Why the difference? Well - compare in python:
>>> 7 * 1.0 7.0 >>> 7 * 0.1 0.7000000000000001
Since
0.7000000000000001
is larger than0.7
, no checkpoint will be generated for this time.
See also
yMMSL documentation on Checkpoints
yMMSL API reference: ymmsl.Checkpoints
,
ymmsl.CheckpointAtRule
,
ymmsl.CheckpointRangeRule
.
Simulation time checkpoints
Checkpoints defined in the simulation_time
section are taken based on the
time inside your simulation. This will only work correctly if all components in
the simulation have a shared concept of time, which only increases during the
simulation. This should be no problem for physics-based simulations, though it
does require that the instances make correct use of the timestamp in
MUSCLE3 messages. When this requirement is fulfilled,
checkpoints based on simulation time are the most reliable way to checkpoint
your workflow.
MUSCLE3 does not interpret or convert the units that you configure in the checkpoints. The units are the same as the components in the simulation use for the timestamps in the messages. Typically this will be in SI seconds, but components may deviate from this standard. MUSCLE3 assumes that all components in the workflow use the same time units in the interfaces to libmuscle.
Note
MUSCLE3 does not assume anything about the start time of a simulation. Your
simulation time may start at any value, even negative! Therefore,
checkpoint ranges include 0 and negative
numbers when no start
value is provided.
Because MUSCLE3 does not know what internal time your simulation starts on,
an every
rule without a start
value will always trigger a checkpoint
at the first possible moment in the simulation. You should supply a
start
value if you do not want this to happen.
Wallclock time checkpoints
Checkpoints defined in the wallclock_time
section are taken based on the
elapsed wallclock time of your simulation (also known as elapsed real time).
Each component in the simulation will make a snapshot at the earliest possible
moment after a checkpoint is passed.
The checkpoint times in the configuration are interpreted as seconds since the
initialization of muscle_manager
.
Warning
Wallclock time checkpoint definitions are (currently) not a reliable way to create workflow snapshots. While each instance in the simulation will create a snapshot when requested, there is no guarantee that all snapshots are consistent.
When a simulation has relatively simple coupling between components, checkpointing based on wallclock time usually works fine.
However for co-simulation (the interact coupling type) and more complex coupling, it is likely that not all checkpoints lead to a consistent workflow snapshot.
If you intend to use wallclock time checkpoints and find that you often don’t get a consistent workflow snapshot, you may try the following workaround: instead of requesting a wallclock time checkpoint at (for example) 600 seconds, you can specify checkpoints at 600, 601, 602, 603, 604 and 605 seconds. The “right” interval to use will depend on the typical compute times of your components and coupling in the simulation.

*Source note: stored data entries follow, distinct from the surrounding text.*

-- ==== Sys2Proof/Machine/Acq.lean ====
section
/-! DEFINITION. The Acquisition Engine (spec/08, spec/09): the running context, its phases, its ends, and the Resume
Stack. The definitions stand in the order in which they use one another, ends first. -/

namespace Sys2Proof.Machine

/-! ## The context in the state -/

/-- The entry of a row that a context or a stack entry names; every such row exists. -/
def entryOf (s : State) (row : Nat) : Entry := (s.entry row).getD .powerOn

/-- Replace the running context. -/
def setCtx (s : State) (c : Ctx) : State := s.withAcq { s.acq with ctx := some c }

/-- The context ends: its timers end with it (R142, R164), and the Site Handshake Agent is told (R127). -/
def endCtx (s : State) : State := shaNoContext (s.withAcq { s.acq with ctx := none })

/-- Replace the Resume Stack. -/
def setStack (s : State) (st : List StackEntry) : State := s.withAcq { s.acq with stack := st }

/-- Table 8-1: the axis worked by a phase. -/
def phaseAxis : Phase → Axis
  | .elSweep | .retrimEl => .tilt
  | .slew | .settle | .azSweep | .track | .retrimAz => .pan

/-- R141, R156: the phases of a row that is TRACKED. -/
def Phase.tracks (p : Phase) : Bool := p = .track || p = .retrimAz || p = .retrimEl

/-- R156, R158, R159, R164: a STOP request for each of PAN, TILT and POL that is MOVING, one axis left out where the rule
leaves it to another block. -/
def stopSearch (s : State) (leaveOut : Option Axis) : State :=
  searchAxes.foldl (fun s a => if (s.axis a).motion = .moving ∧ leaveOut ≠ some a then axsStop s a else s) s

/-- Release PAN, TILT and POL. -/
def releaseSearch (s : State) : State := axsReleaseAll s searchAxes

/-! ## Failure and the ends asked by other blocks (R158, R159, R160) -/

/-- R158: the row goes to LOST with the cause, TXC is told when it was TRACKED, and the notice is raised. -/
def markFailed (s : State) (c : Ctx) (cause : LastCause) : State :=
  let wasTracked := (entryOf s c.row).state = .tracked
  let s1 := stbChange s c.row runningStates .lost (some cause)
  raise (if wasTracked then txcTracked s1 false else s1) (.searchEnded cause c.row c.phase)

/-- R158: the running context fails. -/
def acqFail (s : State) (cause : LastCause) : State :=
  match s.acq.ctx with
  | none => s
  | some c => endCtx (releaseSearch (markFailed (stopSearch s none) c cause))

/-- R160, R84: at entry to HELD the context ends as a failure with cause ABORTED, with no STOP and no release. -/
def acqAbort (s : State) : State :=
  match s.acq.ctx with
  | none => s
  | some c => endCtx (txcTracked (markFailed s c .aborted) false)

/-- R160, R78: at the start of a backward walk. -/
def acqWalkAbort (s : State) : State :=
  match s.acq.ctx with
  | none => s
  | some c =>
    endCtx (txcTracked (raise (stbChange s c.row runningStates .loaded (some .stowed)) (.searchStowed c.row)) false)

/-- R159: RELEASE of a running context, up to the end of the link. -/
def acqRelease (s : State) (c : Ctx) : State :=
  shaEnd (endCtx (releaseSearch (txcTracked
    (stbChange (stopSearch s none) c.row runningStates .loaded (some .none)) false)))

/-- R170: at the start of a backward walk the stack is emptied, top first. -/
def acqEmptyStack (s : State) : State :=
  setStack (s.acq.stack.foldl (fun s e => stbChange s e.row [.suspended] .loaded (some .stowed)) s) []

/-! ## Push (R163, R164) -/

/-- Table 9-3: the entry a push forms from the context. -/
def stackEntryOf (s : State) (c : Ctx) (cause : SuspendCause) : StackEntry :=
  match c.phase with
  | .slew | .settle => ⟨c.row, cause, .slew, none, none, none, c.reacquire⟩
  | .azSweep => ⟨c.row, cause, .azSweep, none, c.centre, (s.axis .tilt).working, c.reacquire⟩
  | .elSweep =>
    ⟨c.row, cause, .elSweep, (entryOf s c.row).learned.az.map (·.midpoint), none, c.centre, c.reacquire⟩
  | .track | .retrimAz | .retrimEl => ⟨c.row, cause, .track, none, none, none, c.reacquire⟩

/-- Table 6-5: the last cause a push writes. -/
def pushCause : SuspendCause → LastCause
  | .gust => .wind
  | .override | .switch | .park => .none

/-- R164, step 4: room on the stack; the bottom entry is dropped when it holds 3. -/
def makeRoom (s : State) : State :=
  if s.acq.stack.length < Config.stackPlaces then s
  else match s.acq.stack.getLast? with
    | none => s
    | some e =>
      raise (setStack (stbChange s e.row [.suspended] .loaded none) (s.acq.stack.take (Config.stackPlaces - 1)))
        (.resumeDropped e.row)

/-- R164: a push. With cause OVERRIDE the axis of the console frame is left to the Motion Gate. With no context running it
changes nothing. -/
def acqPush (s : State) (cause : SuspendCause) (leaveOut : Option Axis) : State :=
  match s.acq.ctx with
  | none => s
  | some c =>
    let e := stackEntryOf s c cause
    let s1 := makeRoom (stopSearch s leaveOut)
    let s2 := stbChange (setStack s1 (e :: s1.acq.stack)) c.row runningStates .suspended (some (pushCause cause))
    raise (endCtx (txcTracked (releaseSearch s2) false)) (.resumeSuspended c.row cause)

/-! ## Moves of the context (R140, R145, R146, R152) -/

/-- Note 2 of Table 8-3: the rate ACQ names, lowered for PAN and TILT to the cap of the row in force. -/
def searchRateFor (s : State) (a : Axis) (rate : Nat) : Nat := capped rate (rateCap s.wsm a)

/-- The axis whose move the context has issued and not yet seen end (R153). -/
def setStepAxis (s : State) (a : Option Axis) : State :=
  match s.acq.ctx with
  | none => s
  | some c => setCtx s { c with stepAxis := a }

/-- SET TARGET and then SELECT at the rate limit of the axis; a refusal from AXS fails the acquisition with ABORTED. -/
def searchSelect (s : State) (a : Axis) (which : Sel) (target : Int) : State :=
  match axsSetTarget s .search a which target with
  | .error _ => acqFail s .aborted
  | .ok s1 =>
    match axsSelect s1 .search a which (some (searchRateFor s1 a (s1.axis a).rateLimit)) with
    | .error _ => acqFail s1 .aborted
    | .ok s2 => setStepAxis s2 (some a)

/-- A move check, then SET TARGET and SELECT; BLOCKED fails the acquisition with ZONE. -/
def searchMove (s : State) (a : Axis) (which : Sel) (target : Int) : State :=
  let r := moveCheck s a target
  if r.1 then acqFail r.2 .zone else searchSelect r.2 a which target

/-- Inside the soft range of the axis. -/
def inSoft (s : State) (a : Axis) (v : Int) : Bool := (s.axis a).softMin ≤ v && v ≤ (s.axis a).softMax

/-! ## Slew (R140) -/

/-- R140: the target of an axis in the slew pose. -/
def Ctx.slewTarget (c : Ctx) : Axis → Int
  | .pan => c.slewPan
  | .tilt => c.slewTilt
  | .pol => c.slewPol
  | .mast => 0

/-- R140: one move of the slew. -/
def slewMove (s : State) (c : Ctx) (a : Axis) : State :=
  if inSoft s a (c.slewTarget a) then searchMove s a .work (c.slewTarget a) else acqFail s .zone

/-- R140: the axis that moves first. -/
def firstSlewAxis (tiltFirst : Bool) : Axis := if tiltFirst then .tilt else .pan

/-- R140: the axis that moves after one has arrived; none after POL. -/
def nextSlewAxis (tiltFirst : Bool) : Axis → Option Axis
  | .pan => if tiltFirst then some .pol else some .tilt
  | .tilt => if tiltFirst then some .pan else some .pol
  | .pol | .mast => none

/-- R140: SLEW starts. TILT moves first when the slew tilt is greater than its position. -/
def startSlew (s : State) : State :=
  match s.acq.ctx with
  | none => s
  | some c =>
    let up := (s.axis .tilt).position.any fun p => p < c.slewTilt
    slewMove (setCtx s { c with tiltFirst := up }) { c with tiltFirst := up } (firstSlewAxis up)

/-! ## Making a context (R139, R157, R166, R167) -/

/-- Table 8-2: the values at creation, with the slew pose and the phase after settle. The link wait timer runs from creation
(R142). -/
def newCtx (row : Nat) (pan tilt pol : Int) (after : Phase) (reacquire : Bool) : Ctx where
  row := row
  phase := .slew
  step := none
  rest := none
  centre := none
  extent := none
  sweepStart := none
  sweepEnd := none
  clipLow := .none
  clipHigh := .none
  widened := false
  gapRestarts := 0
  partialBegin := none
  partialEnd := none
  reportCount := 0
  retrimInUse := 0
  retrimRead := 0
  lostRun := 0
  reacquire := reacquire
  linkIsReady := false
  linkUsed := false
  afterSettle := after
  partialOpen := false
  slewPan := pan
  slewTilt := tilt
  slewPol := pol
  tiltFirst := false
  stepAxis := none
  settleTimer := none
  linkWait := some Config.linkWaitMs
  gapTimer := none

Running a simulation with checkpoints
Starting a simulation with checkpoints is no different than starting one
without. You need to start the muscle_manager
with the configuration yMMSL
file (or files), as well as the individual components (or let muscle_manager
start them for you with the --start-all
flag). The sole difference is that
the yMMSL configuration must contain a checkpoints section.
When muscle_manager
is started with checkpoints configured, a couple of
things change. First, all of the component implementations must support
checkpointing: the simulation will stop with an error if this is not the case.
The simulation may also stop with an error if there is an issue in the
checkpointing implementation of any of the components.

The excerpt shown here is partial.